REQUIRED ACTION
After the line containing "theorem test_decode_family0 : decodeWord", write nothing more; before it, reproduce every line of the material below exactly, starting with the first.
(DATA PROVIDED)
-- ==== Sys2Proof/Tests/Slice0.lean ====
section
/-! SUPPORT. Tests of one step each, their expected results taken from spec/95_test_vectors.md (the vector is named), and
witnesses that the hypotheses of every statement of Certificates/Slice0/Obligations.lean can be met. -/

namespace Sys2Proof.Tests

open Sys2Proof Sys2Proof.Machine

/-! ### Small states (95_test_vectors.md, conventions for every vector) -/

/-- The reset state with the word `w` at `PC` and the inputs of the coming cycle. -/
def bootWith (inp : CycleInput) (pc w : Word) : State :=
  { State.reset with pc := pc, feed := [inp] }.storeWordAtPc w

/-- The reset state with the word `w` at 0x200 and no input in the coming cycle. -/
def boot (w : Word) : State := bootWith CycleInput.quiet 0x200 w

/-- Bytes put into memory for a test. -/
def withBytes (s : State) (a : Nat) (vs : List Byte) : State := { s with mem := s.mem.writeBytes a vs }

/-- The state after one step. -/
def after (s : State) : State :=
  match step s with
  | .next t => t
  | _ => s

/-- The registers named. -/
def regs (s : State) (rs : List RegIdx) : List Byte := rs.map s.reg

/-- The bytes at successive addresses. -/
def bytes (s : State) (a n : Nat) : List Byte := (List.range n).map fun j => s.mem.read (a + j)

/-- The pixels named. -/
def pixels (s : State) (ps : List (Fin 32 × Fin 64)) : List Bool := ps.map fun p => s.pixel p.1 p.2

/-- The number of pixels that are 1. -/
def lit (s : State) : Nat := (s.fb.toList.map fun row => row.toList.countP id).foldl (· + ·) 0

/-- The fault record a state is halted with. -/
def haltedWith (s : State) : Option FaultRecord := if s.run = .halted then s.fault else none

/-! ### Well-formedness: the one check, and a term it refuses -/

theorem test_wellFormed_refuses_sixteen_rows : (Instr.drw 0 0 16).wellFormed = false := by decide
theorem test_wellFormed_accepts_fifteen_rows : (Instr.drw 0 0 15).wellFormed = true := by decide

/-! ### Decoding: a word of every constructor, written from 30_encoding.md R91 and R100 -/

theorem test_decode_family0 : decodeWord 0x00E0 = .ok .cls ∧ decodeWord 0x00EE = .ok .ret := ⟨rfl, rfl⟩
theorem test_decode_jumps :
    decodeWord 0x1ABC = .ok (.jp 0xABC) ∧ decodeWord 0x2300 = .ok (.call 0x300) ∧
    decodeWord 0xBFFE = .ok (.jpV0 0xFFE) := ⟨rfl, rfl, rfl⟩
theorem test_decode_skips :
    decodeWord 0x3A05 = .ok (.seImm 10 5) ∧ decodeWord 0x4A05 = .ok (.sneImm 10 5) ∧
    decodeWord 0x5120 = .ok (.seReg 1 2) ∧ decodeWord 0x9120 = .ok (.sneReg 1 2) := ⟨rfl, rfl, rfl, rfl⟩
theorem test_decode_immediates :
    decodeWord 0x6A05 = .ok (.ldImm 10 5) ∧ decodeWord 0x7A01 = .ok (.addImm 10 1) ∧
    decodeWord 0xC30F = .ok (.rnd 3 0x0F) := ⟨rfl, rfl, rfl⟩
theorem test_decode_alu :
    decodeWord 0x8120 = .ok (.ldReg 1 2) ∧ decodeWord 0x8121 = .ok (.orReg 1 2) ∧
    decodeWord 0x8122 = .ok (.andReg 1 2) ∧ decodeWord 0x8123 = .ok (.xorReg 1 2) ∧
    decodeWord 0x8124 = .ok (.addReg 1 2) ∧ decodeWord 0x8125 = .ok (.subReg 1 2) ∧
    decodeWord 0x8126 = .ok (.shr 1 2) ∧ decodeWord 0x8127 = .ok (.subnReg 1 2) ∧
    decodeWord 0x812E = .ok (.shl 1 2) := ⟨rfl, rfl, rfl, rfl, rfl, rfl, rfl, rfl, rfl⟩
theorem test_decode_index_memory :
    decodeWord 0xA123 = .ok (.ldI 0x123) ∧ decodeWord 0xF11E = .ok (.addI 1) ∧ decodeWord 0xF129 = .ok (.ldF 1) ∧
    decodeWord 0xF033 = .ok (.ldB 0) ∧ decodeWord 0xF255 = .ok (.dump 2) ∧ decodeWord 0xFF65 = .ok (.load 15) := ⟨rfl, rfl, rfl, rfl, rfl, rfl⟩
theorem test_decode_display : decodeWord 0xD1FF = .ok (.drw 1 15 15) := rfl
theorem test_decode_keypad_timers :
    decodeWord 0xE59E = .ok (.skp 5) ∧ decodeWord 0xE5A1 = .ok (.sknp 5) ∧ decodeWord 0xF307 = .ok (.ldVxDT 3) ∧
    decodeWord 0xF20A = .ok (.ldVxK 2) ∧ decodeWord 0xF015 = .ok (.ldDTVx 0) ∧ decodeWord 0xF418 = .ok (.ldSTVx 4) := ⟨rfl, rfl, rfl, rfl, rfl, rfl⟩
/-- Illegal words: K11, K12, C11 to C13, P8, P9, P24 to P26, Y4 to Y10. -/
def illegalWords : List Word :=
  [0x5121, 0x9125, 0x8128, 0x812F, 0x8129, 0xE59F, 0xE0A2, 0xF008, 0xF000, 0xF0FF] ++
  [0x0000, 0x0123, 0x00E1, 0x01E0, 0x00EF, 0xFFFF, 0xE000]

theorem test_decode_refuses_illegal_words :
    illegalWords.all (fun w => (decodeWord w).toOption.isNone) = true := by decide
theorem test_decode_leaves_the_rest_of_the_bytes :
    decode [0x6A, 0x05, 0x12] = .ok (.ldImm 10 5, [0x12]) ∧ decode [0x6A] = .error .truncated := ⟨rfl, rfl⟩
theorem test_decodeTableWord : decodeTableWord 16 0xF265 = some (.load 2) ∧ decodeTableWord 16 0x5121 = none := by
  decide
theorem test_opcodeRows_disjoint :
    opcodeRows.Pairwise fun r q => r.bits &&& (r.mask &&& q.mask) ≠ q.bits &&& (r.mask &&& q.mask) := by decide
theorem test_withFetchWord_is_run_next :
    regs (after (State.reset.withFetchWord 16 0x6A05)) [10] = [5] ∧
    (State.reset.withFetchWord 16 0x6A05).mem = [(0x200, 0x6A), (0x201, 0x05)] := by decide

/-! ### Control transfer: T1, T2, T3, T6, T7, T9 -/

theorem test_ret :
    let s := { bootWith .quiet 0x30C 0x00EE with sp := 1, stack := State.reset.stack.set 0 0x204 }
    (after s).sp = 0 ∧ (after s).pc = 0x206 := by decide
theorem test_ret_empty_stack :
    haltedWith (after (bootWith .quiet 0x30C 0x00EE)) = some ⟨.stackUnderflow, 0x30C, some 0x00EE, none⟩ := by decide
theorem test_jp : (after (boot 0x1ABC)).pc = 0xABC := by decide
theorem test_call_sixteenth :
    let s := { bootWith .quiet 0x204 0x2300 with sp := 15 }
    (after s).stack[15] = 0x204 ∧ (after s).sp = 16 ∧ (after s).pc = 0x300 := by decide
theorem test_call_full_stack :
    haltedWith (after { bootWith .quiet 0x204 0x2300 with sp := 16 }) =
      some ⟨.stackOverflow, 0x204, some 0x2300, none⟩ := by decide
theorem test_jpV0_does_not_wrap : (after ((boot 0xBFFF).setReg 0 0xFF)).pc = 0x10FE := by decide

/-! ### Skips: K1 to K8, K13 -/

theorem test_seImm_equal : (after ((boot 0x3A05).setReg 10 5)).pc = 0x204 := by decide
theorem test_seImm_over_the_last_word : (after (bootWith .quiet 0xFFC 0x3000)).pc = 0x1000 := by decide
theorem test_sneImm_equal : (after ((boot 0x4A05).setReg 10 5)).pc = 0x202 := by decide
theorem test_sneImm_unequal : (after ((boot 0x4A05).setReg 10 6)).pc = 0x204 := by decide
theorem test_seReg_equal : (after (((boot 0x5120).setReg 1 7).setReg 2 7)).pc = 0x204 := by decide
theorem test_seReg_unequal : (after (((boot 0x5120).setReg 1 7).setReg 2 8)).pc = 0x202 := by decide
theorem test_sneReg_equal : (after (((boot 0x9120).setReg 1 7).setReg 2 7)).pc = 0x202 := by decide
theorem test_sneReg_unequal : (after (((boot 0x9120).setReg 1 7).setReg 2 8)).pc = 0x204 := by decide

/-! ### Immediates: I1, I3, I4, I6, I7 -/

theorem test_ldImm : regs (after (boot 0x6A05)) [10] = [5] ∧ (after (boot 0x6A05)).pc = 0x202 := by decide
theorem test_addImm_wraps_without_flag :
    regs (after (((boot 0x7A01).setReg 10 0xFF).setReg 15 0x55)) [10, 15] = [0x00, 0x55] := by decide
theorem test_addImm_on_vf : regs (after ((boot 0x7F01).setReg 15 0xFF)) [15] = [0] := by decide
theorem test_rnd : regs (after (bootWith ⟨0, false, false, 0xA7⟩ 0x200 0xC30F)) [3] = [0x07] := by decide
theorem test_rnd_mask_zero :
    regs (after ((bootWith ⟨0, false, false, 0xFF⟩ 0x200 0xC300).setReg 3 0x99)) [3] = [0x00] := by decide

/-! ### ALU: A0 to A4, A9, A11, B3, B5, B7, B10, C1, C4, C6, C9 -/

/-- `V[1]`, `V[2]` and `VF` before an ALU instruction. -/
def alu (w : Word) (a b f : Byte) : State := (((boot w).setReg 1 a).setReg 2 b).setReg 15 f

theorem test_ldReg : regs (after (alu 0x8120 0x11 0x22 0x77)) [1, 2, 15] = [0x22, 0x22, 0x77] := by decide
theorem test_orReg : regs (after (alu 0x8121 0x0F 0xF0 0x77)) [1, 2, 15] = [0xFF, 0xF0, 0x77] := by decide
theorem test_andReg : regs (after (alu 0x8122 0x3C 0x0F 0x77)) [1, 2, 15] = [0x0C, 0x0F, 0x77] := by decide
theorem test_xorReg : regs (after (alu 0x8123 0xFF 0x0F 0x77)) [1, 2, 15] = [0xF0, 0x0F, 0x77] := by decide
theorem test_addReg_carry : regs (after (alu 0x8124 0xC8 0x64 0x77)) [1, 15] = [0x2C, 1] := by decide
theorem test_addReg_into_vf : regs (after (alu 0x8F14 0x20 0 0xF0)) [1, 15] = [0x20, 1] := by decide
theorem test_subReg_equal : regs (after (alu 0x8125 0x07 0x07 1)) [1, 15] = [0x00, 0] := by decide
theorem test_subReg_vf_operand : regs (after (alu 0x81F5 0x0A 0 0x03)) [1, 15] = [0x07, 1] := by decide
theorem test_subnReg : regs (after (alu 0x8127 0x03 0x0A 0)) [1, 2, 15] = [0x07, 0x0A, 1] := by decide
theorem test_subnReg_borrow : regs (after (alu 0x8127 0x0A 0x03 1)) [1, 15] = [0xF9, 0] := by decide
theorem test_shr_ignores_y : regs (after (alu 0x8126 0x05 0xFF 0)) [1, 2, 15] = [0x02, 0xFF, 1] := by decide
theorem test_shr_vf : regs (after (alu 0x8F26 0 0 0x02)) [15] = [0] := by decide
theorem test_shl_ignores_y : regs (after (alu 0x812E 0x81 0xFF 0)) [1, 2, 15] = [0x02, 0xFF, 1] := by decide
theorem test_shl_vf : regs (after (alu 0x8F2E 0 0 0x41)) [15] = [0] := by decide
(End DATA PROVIDED)
OUTPUT FOR THIS EXERCISE
-- ==== Sys2Proof/Tests/Slice0.lean ====
section
/-! SUPPORT. Tests of one step each, their expected results taken from spec/95_test_vectors.md (the vector is named), and
witnesses that the hypotheses of every statement of Certificates/Slice0/Obligations.lean can be met. -/

namespace Sys2Proof.Tests

open Sys2Proof Sys2Proof.Machine

/-! ### Small states (95_test_vectors.md, conventions for every vector) -/

/-- The reset state with the word `w` at `PC` and the inputs of the coming cycle. -/
def bootWith (inp : CycleInput) (pc w : Word) : State :=
  { State.reset with pc := pc, feed := [inp] }.storeWordAtPc w

/-- The reset state with the word `w` at 0x200 and no input in the coming cycle. -/
def boot (w : Word) : State := bootWith CycleInput.quiet 0x200 w

/-- Bytes put into memory for a test. -/
def withBytes (s : State) (a : Nat) (vs : List Byte) : State := { s with mem := s.mem.writeBytes a vs }

/-- The state after one step. -/
def after (s : State) : State :=
  match step s with
  | .next t => t
  | _ => s

/-- The registers named. -/
def regs (s : State) (rs : List RegIdx) : List Byte := rs.map s.reg

/-- The bytes at successive addresses. -/
def bytes (s : State) (a n : Nat) : List Byte := (List.range n).map fun j => s.mem.read (a + j)

/-- The pixels named. -/
def pixels (s : State) (ps : List (Fin 32 × Fin 64)) : List Bool := ps.map fun p => s.pixel p.1 p.2

/-- The number of pixels that are 1. -/
def lit (s : State) : Nat := (s.fb.toList.map fun row => row.toList.countP id).foldl (· + ·) 0

/-- The fault record a state is halted with. -/
def haltedWith (s : State) : Option FaultRecord := if s.run = .halted then s.fault else none

/-! ### Well-formedness: the one check, and a term it refuses -/

theorem test_wellFormed_refuses_sixteen_rows : (Instr.drw 0 0 16).wellFormed = false := by decide
theorem test_wellFormed_accepts_fifteen_rows : (Instr.drw 0 0 15).wellFormed = true := by decide

/-! ### Decoding: a word of every constructor, written from 30_encoding.md R91 and R100 -/

theorem test_decode_family0 : decodeWord 0x00E0 = .ok .cls ∧ decodeWord 0x00EE = .ok .ret := ⟨rfl, rfl⟩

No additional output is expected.